▸ Aim of the exercise
Retype only the lines at the head of the records, first through the one with "every error it", exactly as written.

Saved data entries
-- ==== Sys2Proof/Machine/State.lean ====
section
/-!
DEFINITION. The state of the engine as plain data: every register, queue, counter, mode, pin and
buffer that the spec names, its reset value as the default of its field, and the queue of waiting
commands. A table over numbered things is a sparse map whose unlisted entries are the thing's reset.
-/

namespace Sys2Proof.Machine

/-- What stops the machine with a fault. Nothing in the spec stops the engine: every error it
describes is an event, a sticky bit, a latched cause or a status, so no meaning raises one. -/
inductive Fault where
  /-- Raised by nobody; kept so that the type is not empty. Safe: it never occurs. -/
  | none
  deriving DecidableEq, Repr

/-- Why a command has no meaning. -/
inductive Refusal where
  /-- Raised by the dispatch for a command that the model does not give a meaning. Safe: the run stops. -/
  | notModelled (mnemonic : String)
  deriving DecidableEq, Repr

/-! ### Time (08) -/

/-- Time quality (R238). -/
inductive Quality where
  | freerun
  | calendarSeeded
  | holdover
  | locked
  deriving DecidableEq, Repr

/-- A waiting step or load (R233, R235). `o` is in units of 2^-16 ns. -/
inductive TimeReq where
  | step (o : Int)
  | load (t : Instant)
  deriving DecidableEq, Repr

/-- The latched halves of TIME_NOW of one host link (R226). -/
structure Latch where
  sec : Nat := 0
  frac : Nat := 0
  deriving DecidableEq, Repr

/-- The time counter, servo, calendar and their status (R224 to R247). -/
structure TimeSt where
  running : Bool := false
  /-- The present instant of engine time in units of 2^-32 ns since the epoch: that of the last transit boundary (R20). -/
  count : Nat := 0
  /-- The counter after its last tick: a nanosecond count with 32 fraction bits since the epoch (R225). -/
  ticks : Nat := 0
  /-- Step-free elapsed time since the counter started, in units of 2^-16 ns (R236). -/
  elapsed : Nat := 0
  /-- By how much stretched transit periods, and hold periods, exceeded their length so far: the step-free sequence counts
  each as one period (R236). -/
  slackT : Nat := 0
  slackH : Nat := 0
  /-- Elapsed instants at which the periods in progress began (R236), and the numbers of the hold and
  trim period that began there (R20). -/
  transitStart : Nat := 0
  holdStart : Nat := 0
  trimStart : Nat := 0
  holdNo : Nat := 0
  trimNo : Nat := 0
  quality : Quality := .freerun
  freqNow : Int := 0
  /-- The f in force from the next transit boundary (R228). -/
  freqNext : Int := 0
  freqF : F64 := 0
  integ : F64 := 0
  holdFreq : Int := 0
  /-- f of the last 64 offsets used, newest first (R231). -/
  recentF : List Int := []
  goodRun : Nat := 0
  badRun : Nat := 0
  locked : Bool := false
  refPresent : Bool := false
  /-- No dt yet for the next offset (R230). -/
  noDt : Bool := true
  /-- The first offset after a step or load is discarded (R230). -/
  discardNext : Bool := false
  lastUsed : Nat := 0
  req : Option TimeReq := none
  /-- When the waiting load was committed (R26, R235). -/
  reqAt : Nat := 0
  deferred : Bool := false
  deferSince : Nat := 0
  forced : Bool := false
  atLimit : Bool := false
  /-- 0x10C has been raised since the last lock, or there has been none (R230). -/
  atLimitRaised : Bool := true
  /-- The servo has locked since power-up: TIME_HOLD_FREQ stands (R230). -/
  everLocked : Bool := false
  offsetLast : Int := 0
  stepCount : Nat := 0
  lastStep : Int := 0
  utcOffset : Int := 0
  utcValid : Bool := false
  leap61 : Bool := false
  leap59 : Bool := false
  /-- The source of the last offset taken: 0 none, 1 MGT0, 2 MGT1, 3 PPS_IN (R242). -/
  ref : Nat := 0
  clkActive : Nat := 0
  calValid : Bool := false
  calValue : Instant := 0
  calWritePending : Bool := false
  calLastWrite : Nat := 0
  ppsLast : Option Nat := none
  latches : SMap Latch := []
  deriving DecidableEq, Repr

/-- One entry of a transmit time-stamp queue (R255). -/
structure TxStamp where
  stamp : Instant
  seq : Nat
  msg : Nat
  domain : Nat
  at_ : Nat
  deriving DecidableEq, Repr

/-- A master that a port hears (R241): its last Announce, and when it came. -/
structure Foreign where
  ds : MasterDs
  utc : UtcInfo
  at_ : Nat
  deriving DecidableEq, Repr

/-- One PTP engine (R239 to R243, R255). -/
structure PtpPort where
  state : Nat := 3
  linkUp : Bool := false
  master : Option MasterDs := none
  utc : Option UtcInfo := none
  /-- The masters heard, one entry for each sending port. -/
  foreign : List Foreign := []
  delays : List Int := []
  rejects : Nat := 0
  offsets : Nat := 0
  offset : Int := 0
  pendingSync : Option (Nat × Int) := none
  txq : List TxStamp := []
  txOvf : Nat := 0
  txOverflow : Bool := false
  txStale : Nat := 0
  /-- The entry that the last Pdelay_Resp_Follow_Up was made from (R255). -/
  followUp : Option TxStamp := none
  deriving DecidableEq, Repr

/-- The selection between the two ports (R241). -/
structure PtpSel where
  selected : Option Nat := none
  better : Option (Nat × Nat) := none
  gm : Nat := 0
  deriving DecidableEq, Repr

/-- One capture input (R248, R249). -/
structure Capture where
  fifo : List (Instant × Bool) := []
  missed : Nat := 0
  ovf : Nat := 0
  overflow : Bool := false
  last : Option Instant := none
  latched : Option (Instant × Bool) := none
  deriving DecidableEq, Repr

/-- A beacon's settings (R252, R253). -/
structure BeaconCfg where
  mode : Nat := 0
  polarity : Bool := false
  sec : Nat := 0
  ns : Nat := 0
  period : Nat := 0
  width : Nat := 0
  deriving DecidableEq, Repr

/-- One beacon output (R252 to R254). `next` is the start of its next pulse, `fall` the end of the one in
progress. -/
structure Beacon where
  active : BeaconCfg := {}
  snapshot : Option (BeaconCfg × Instant) := none
  /-- Elapsed instant of the ARM write that took the snapshot (R26, R253). -/
  snapAt : Nat := 0
  state : Nat := 0
  next : Option Instant := none
  fall : Option Instant := none
  /-- STOP waits for the next transit boundary. -/
  stopping : Bool := false
  /-- A step moved the grid; the next pulse sets REALIGNED. -/
  realign : Bool := false
  late : Bool := false
  realigned : Bool := false
  deriving DecidableEq, Repr

/-! ### Forge, supplies, boot, life-cycle (01, 16) -/

/-- FORGE_STATE (R15). -/
inductive ForgeState where
  | asleep
  | waking
  | awake
  | sleeping
  deriving DecidableEq, Repr

/-- The Forge's power state (R11 to R15). -/
structure Forge where
  state : ForgeState := .asleep
  lanesReady : Bool := false
  /-- Elapsed instant at which the transit lanes became ready (R14). -/
  lanesReadyAt : Nat := 0
  coresReady : Bool := false
  wakeCount : Nat := 0
  lastWake : Instant := 0
  idleSince : Nat := 0
  /-- The arbiter holds the Forge awake for a resynchronisation (R296). -/
  resyncHold : Bool := false
  deriving DecidableEq, Repr

/-- Supplies, domains and reset pins (R10, R446 to R453). -/
structure Power where
  vaux : Bool := true
  vmain : Bool := false
  vhv : Bool := false
  vbat : Bool := true
  watchOn : Bool := false
  forgeOn : Bool := false
  /-- A flush runs: 1 for loss of VMAIN, 2 for MOD_RESET_N, 3 for LC_SHUTDOWN (R448, R452, R463). -/
  flush : Nat := 0
  modResetLow : Bool := false
  modResetHeld : Bool := false
  perstLow : Bool := false
  pcie : PcieLink := .down
  pciePathOn : Bool := false
  resetCause : Nat := 1
  vauxLostSinceWatch : Bool := true
  deriving DecidableEq, Repr

/-- One firmware image slot (R455, R456): the stored bytes, or the image programmed at manufacture (log 64).
An erased slot takes update data. -/
structure Image where
  bytes : List Byte := []
  factory : Bool := false
  erased : Bool := false
  deriving DecidableEq, Repr

/-- Boot and firmware update (R455 to R458). -/
structure Boot where
  imageA : Image := { factory := true }
  imageB : Image := {}
  pref : Nat := 0
  running : Nat := 0
  bootField : Nat := 0
  verified : Bool := false
  firmware : Bool := false
  started : Bool := false
  calUsable : Bool := true
  /-- The firmware's self-test passed (R209). -/
  selftest : Bool := false
  fusedSvn : Nat := 0
  deriving DecidableEq, Repr

/-- LC_STATE (R459). -/
inductive LcState where
  | blank
  | provisioned
  | deployed
  | decommissioned
  | rma
  deriving DecidableEq, Repr

/-- Life-cycle, keys and tamper (R459 to R465). -/
structure Life where
  state : LcState := .blank
  nonceNo : Nat := 0
  target : Option LcState := none
  /-- The generation number of the audit key held, and whether a TLS key is held. -/
  auditKey : Option Nat := none
  tlsKey : Bool := false
  keyNo : Nat := 0
  /-- The session whose request the transition in progress answers. -/
  asker : Nat := 0
  tamperNow : Nat := 0
  tamperCount : Nat := 0
  tamperLast : Instant := 0
  tamperSources : Nat := 0
  deriving DecidableEq, Repr

/-! ### Circuits and routes (03) -/

/-- KIND of a circuit slot (R51). -/
inductive Kind where
  | free
  | p2p
  | group
  | leg
  deriving DecidableEq, Repr

/-- The state of a fabric element in a route (R32): a split names its leg weights on the cross side
and below it, so that its target coupling is their quotient (R66). -/
inductive RState where
  | bar
  | cross
  | split (crossW totalW : Nat)
  deriving DecidableEq, Repr

/-- One slot of a configuration: the canonical record (R75); of a leg the line bits 9 to 1 that its path
takes between the two halves of the fabric, which with its ports fix the path (R30); of a group, for each
split element, the bar and cross choices of the trace back to its shadow port, one bit a stage (R37). -/
structure Slot where
  kind : Kind := .free
  flags : Nat := 0
  north : Nat := 0xFFFF
  south : Nat := 0xFFFF
  group : Nat := 0xFFFF
  legCount : Nat := 0
  weight : Nat := 0
  mid : Nat := 0
  traces : List (Nat × Nat) := []
  /-- Which making of its ID this is: a circuit broken and made again in one batch is another circuit. -/
  made : Nat := 0
  deriving DecidableEq, Repr

/-- A configuration: circuit slots and the route table's states; an element not listed is in bar. -/
structure Cfg where
  slots : SMap Slot := []
  routes : SMap RState := []
  deriving DecidableEq, Repr

/-- A proposal of the planner: middle lines by leg, choices of traces by split element. -/
abbrev Proposal := List (Nat × Nat) × List (Nat × Nat)

/-- STATE of a circuit slot (R80). -/
inductive CState where
  | free
  | pending
  | moving
  | settled
  | degraded
  deriving DecidableEq, Repr

/-- TRIM_STATE (R172). -/
inductive TrimState where
  | off
  | qualifying
  | settling
  | trimming
  | suspended
  deriving DecidableEq, Repr

/-- What the engine keeps about a leg or group beside its configuration (R80, R186). -/
structure LegSt where
  state : CState := .free
  genMade : Nat := 0
  genMoved : Nat := 0
  moveCount : Nat := 0
  bidirOk : Option Bool := none
  affected : Bool := false
  trim : TrimState := .off
  /-- Bit 0 OVERPOWER, 1 BUOY_SLOW, 2 DISABLED (R186). -/
  cause : Nat := 0
  qualAt : Nat := 0
  qualified : Bool := false
  settlingAt : Nat := 0
  trimmingAt : Nat := 0
  toSettling : Bool := false
  loss : Int := 0
  baseline : Option Int := none
  lossRun : Nat := 0
  lossRaised : Bool := false
  lossClear : Nat := 0
  share : Nat := 0
  /-- Of the last 32 hold periods, newest first, the sum of the codes of samples 2 to 9 that makes m(h),
  with the dither amplitude of the period; none where the period may enter no correlation. -/
  window : List (Option (Int × Nat)) := []
  /-- The hold period of the trim period that is the leg's update slot (R169), and the updates to issue
  in it: element, step, whether of a split element. -/
  slot : Nat := 0
  updates : List (Nat × Int × Bool) := []
  deriving DecidableEq, Repr

/-- A change record (R54). -/
structure ChangeRec where
  op : Nat
  reqFlags : Nat
  circuit : Nat
  north : Nat
  south : Nat
  cflags : Nat
  legCount : Nat
  legWeight : Nat
  maxDisturb : Nat
  legSouth : List Nat
  legWeights : List Nat
  deriving DecidableEq, Repr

▸ Solution for this problem
-- ==== Sys2Proof/Machine/State.lean ====
section
/-!
DEFINITION. The state of the engine as plain data: every register, queue, counter, mode, pin and
buffer that the spec names, its reset value as the default of its field, and the queue of waiting
commands. A table over numbered things is a sparse map whose unlisted entries are the thing's reset.
-/

namespace Sys2Proof.Machine

/-- What stops the machine with a fault. Nothing in the spec stops the engine: every error it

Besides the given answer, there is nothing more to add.